Chromatin structures influencing the dynamics of nucleosome remodeling

染色质结构影响核小体重塑的动力学

• 批准号: 5456709
• 负责人: Professor Dr. Gernot M. Längst
• 金额: --
• 依托单位: Lehrstuhl für Biochemie III
• 依托单位国家: 德国
• 项目类别: Research Grants
• 财政年份: 2005
• 资助国家: 德国
• 起止时间: 2004-12-31 至 2010-12-31
• 项目状态: 已结题
• 来源: https://gepris.dfg.de/gepris/projekt/5456709?language=en
• 关键词: Chromatin; structures; influencing; dynamics; nucleosome

One of the persistent enigmas of gene regulation is how the chromatin organisation, which reliably packages eukaryotic DNA, can at the same time be transparent to allow access of regulatory factors. Recent years have witnessed the discovery of enzymes modifying the structure of chromatin in response to cell-internal and -external cues, rendering chromatin a highly dynamic structure. Chromatin remodeling enzymes couple ATP hydrolysis to alterations of the chromatin structure at the level of the nucleosomal-array. Post-translational modifications of the histone tails are correlated with distinct chromatin states and DNA accessibility. The recent advances in proteomic analyses revealed novel modifications in the nucleosome core, many of which are positioned at the histone-DNA interface. Little is known about the role of these modifications, but several modifications are implicated to modulate chromatin remodeling, suggesting an intimate link between histone modifications and nucleosome remodelers in modulating chromatin dynamics. However, detailed analysis and functional testing is still lacking. (i) I propose an in vivo screen, to identify histone modifications and their combinations that modulate chromatin dynamics. (ii) We want to address the mechanistical basis of chromatin dynamics. Do ATP-dependent remodeler generate accessible DNA by constantly moving nucleosomes or are they regulated complexes that required additional signals that lead to localized nucleosome remodeling? (iii) Do remodeling complexes work similarly well in different higher order structures of chromatin? Or are specialized complexes required for different compaction states of chromatin?

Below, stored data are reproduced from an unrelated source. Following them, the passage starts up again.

/-- LINK_RETRAIN_COMPLETE (R455, R458): the link carries frames at a rate (true 64 GT/s) and width (true x2), and sends HELLO. -/
def execLinkRetrainComplete (link rate width : Bool) (s : State) : Res :=
  if !s.flag F.TH_CTRL.EN then done s
  else
    let k := linkIx link
    let s := ((s.setFld (F.TH_LINK.UP.ix k) 1).setFld (F.TH_LINK.RETRAIN.ix k) 0).setFld (F.TH_LINK.RATE.ix k) (if rate then 1 else 0)
    done ((s.setFld (F.TH_LINK.WIDTH.ix k) (if width then 1 else 0)).sendHello link)

/-! ### Timers and the manager (R458, R468) -/

/-- FENCE_TIMEOUT (R468): a FENCED entry goes SOLE when automatic takeover is set and the peer is still lost. -/
def execFenceTimeout (i : BitVec 6) (s : State) : Res :=
  let i := i.toNat
  if thState s i = thFenced && s.fld (F.TH_NSCFG.MODE.ix i) = 1 && s.flag F.TH_CTRL.TAKEOVER && (s.peer (thPeer s i)).lost then done (s.enterSole i)
  else done s

/-- FORMATION_TIMEOUT (R468): FORM_MS has passed since the start without a formed ring; mirrored entries serve alone at their lock home
and are fenced elsewhere. Every region of an entry that serves alone counts as marked (R469). -/
def execFormationTimeout (s : State) : Res :=
  if !s.th.forming || s.flag F.TH_STATUS.FORMED then done s
  else
    let l := (List.range 64).filter fun i => s.fld (F.TH_NSCFG.MODE.ix i) == 1 && s.fld (F.TH_NSCFG.NSID.ix i) != 0
    let s := { s with th := { s.th with forming := false } }
    done (s.each l fun s i =>
      if s.fld (F.TH_NSCFG.PRIMARY.ix i) = ringId s then
        let s := s.enterSole i
        { s with th := { s.th with allMarked := i :: s.th.allMarked.filter (· != i) } }
      else s.setThState i thFenced)

/-- TH_CTRL_EN_WRITE (R458): the register stores by its access codes; setting EN trains the links and starts formation. -/
def execThCtrlEnWrite (v : Word) (s : State) : Res :=
  let was := s.flag F.TH_CTRL.EN
  let s := s.storeReg R.TH_CTRL v
  if s.flag F.TH_CTRL.EN && !was then
    let s := { s with th := { s.th with forming := true } }
    done (s.each [0, 1] fun s k => s.setFld (F.TH_LINK.RETRAIN.ix k) 1)
  else if was && !s.flag F.TH_CTRL.EN then
    done (s.each [0, 1] fun s k => (s.setFld (F.TH_LINK.UP.ix k) 0).setFld (F.TH_LINK.RETRAIN.ix k) 0)
  else done s

/-- TH_NS_CMD_TAKEOVER (R468): a FENCED entry whose peer is still lost goes SOLE. -/
def execThNsCmdTakeover (v : Word) (s : State) : Res :=
  let s := s.storeReg R.TH_NS_CMD v
  let i := v.toNat % 64
  if v.getLsbD 6 && s.fld (F.TH_NSCFG.MODE.ix i) = 1 && thState s i = thFenced && (s.peer (thPeer s i)).lost then done (s.enterSole i) else done s

end Sys2Proof.Machine
end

基因调控的持久谜团之一是可靠地包装真核 DNA 的染色质组织如何同时保持透明以允许调控因子进入。近年来，人们发现酶可以响应细胞内部和外部的信号来改变染色质的结构，从而使染色质成为高度动态的结构。染色质重塑酶将 ATP 水解与核小体阵列水平的染色质结构的改变结合起来。组蛋白尾部的翻译后修饰与不同的染色质状态和 DNA 可及性相关。蛋白质组学分析的最新进展揭示了核小体核心的新修饰，其中许多修饰位于组蛋白-DNA 界面。人们对这些修饰的作用知之甚少，但一些修饰与调节染色质重塑有关，这表明组蛋白修饰和核小体重塑因子在调节染色质动力学方面存在密切联系。然而，仍然缺乏详细的分析和功能测试。 (i) 我建议进行体内筛选，以确定调节染色质动力学的组蛋白修饰及其组合。 (ii) 我们想要解决染色质动力学的机制基础。 ATP依赖性重塑剂是否通过不断移动核小体产生可接近的DNA，或者它们是否是需要额外信号来导致局部核小体重塑的调节复合物？ (iii) 重塑复合物在染色质的不同高级结构中是否同样有效？或者染色质的不同压缩状态是否需要专门的复合物？